Records to process:
════════
/-- `CARRIED_EXPIRY_DROP`: a packet of the slot `arg.c` that a page fault holds is dropped once its carried expiry has passed (R249); the
die whose port holds it counts the drop. With `arg.flag` it is a peer's packet, held at a port of the die `arg.c`. -/
def execCarriedExpiryDrop (s : State) : Res :=
  let c := s.arg.c
  .next (
    if s.arg.flag then
      match takeFirst (fun h => h.die == c.die && s.overdueHere h) s.heldPeers with
      | none => s
      | some (h, rest) => State.count { s with heldPeers := rest ++ [{ h with dropped := true }] } c.die h.vf 6
    else
      match takeFirst (fun p => p.coord == c && s.overdue p) s.port with
      | none => s
      | some (p, rest) =>
        let s := { s with port := rest }
        (match p.route with | .here _ => s.count c.die p.vf 6 | .peer .. => s).packetOver c p)

/-! ## `cut`, `ply` and `alw` -/

/-- `cut` is a release of sys scope that never holds the slot (R259, R300). It leaves once every earlier access of the slot has left the port:
one on its way to a peer, or held by a page fault, has (log 119); one that still waits in the port has not, be it a store, the fill of a
mailbox or the release of a send. -/
def execCut (a : BitVec 5) (s : State) : Res :=
  let x := s.rg a
  let id : BitVec 24 := fld x 0 24
  .next (
    if id = 0 then s.trap 0x06 x
    else
      let s := s.drain s.cur
      let d := s.cur.die
      let vf := s.me.vf
      if s.port.any fun p => p.coord == s.cur && p.inPort then (s.sendLast (.cut id)).advance 4
      else if ((s.die d).strandOf id).isSome then (s.advance 4).cutAt d vf id
      else (s.advance 4).sendCut d vf id)

/-- The words of a member list that are valid. -/
def plyWords (bytes : List Byte) : List Word :=
  ((List.range 4).map fun j => BitVec.ofNat 32 (leNat ((bytes.drop (4 * j)).take 4))).filter fun w => bit w 31

/-- The list breaks the rules of R260. -/
def plyBad (ws : List Word) : Bool :=
  let ids := ws.map fun w => fldN w 0 24
  ws.any (fun w => fldN w 24 7 != 0 || fldN w 0 24 == 0 || bit w 23) || ids.eraseDups.length != ids.length

/-- A ply index of the die without an entry. -/
def State.freePly (s : State) (d : BitVec 3) : Option (BitVec 24) :=
  ((List.range 2048).map fun i => BitVec.ofNat 24 (2 ^ 23 + s.dev.devno.toNat * 2 ^ 14 + d.toNat * 2 ^ 11 + i)).find? fun id =>
    ((s.die d).strandOf id).isNone

/-- The ply's creation, and the value for gD. -/
def State.makePly (s : State) (d : BitVec 3) (vf : Nat) (ws : List Word) : State × Dword :=
  let x := s.die d
  let fail (r : Nat) : Dword := BitVec.ofNat 64 (2 ^ 64 - 256 + r)
  if plyBad ws then (s, fail 2)
  else
    let members := (ws.map fun w => (fld w 0 24 : BitVec 24)).filter fun id =>
      match x.strandOf id with | some (_, e) => e.isLive && e.vf == vf | none => false
    if members.isEmpty then (s, fail 1)
    else
      match x.freeStrand 8192, s.freePly d with
      | some i, some id =>
        (s.setDie d { x with strands := x.strands.set i { StrandEntry.reset with
          state := .live, isPly := true, vf := vf, id := id, members := members, expiry := x.plyExpiry members } },
         id.setWidth 64)
      | _, _ => (s, fail 3)

/-- The member list has been read. -/
def State.finPly (s : State) (d : BitVec 5) (bytes : List Byte) : State :=
  let (s, v) := s.makePly s.cur.die s.me.vf (plyWords bytes)
  (s.wg d v).advance 4

def execPly (d a : BitVec 5) (s : State) : Res :=
  let p := s.rg a
  .next (
    s.aligned p 16 <| s.loadThen (.ply d a) p 16 rightR accR (fun _ => p) fun bytes s => s.finPly d bytes)

/-- The allowance that `alw` reads (R261). -/
def State.allowanceOf (s : State) (d : BitVec 3) (id : BitVec 24) : Dword :=
  if id = 0 then 0xFFFFFFFF else BitVec.ofNat 64 (min (s.remaining d id) (2 ^ 32 - 2))

def execAlw (d : BitVec 5) (s : State) : Res :=
  .next ((s.wg d (s.allowanceOf s.cur.die s.me.strand)).advance 4)

end Sys2Proof.Machine
end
════════
Exercise details: Figure out how many lines of the data above include "page", then give the number and nothing more.

Response to this exercise: 2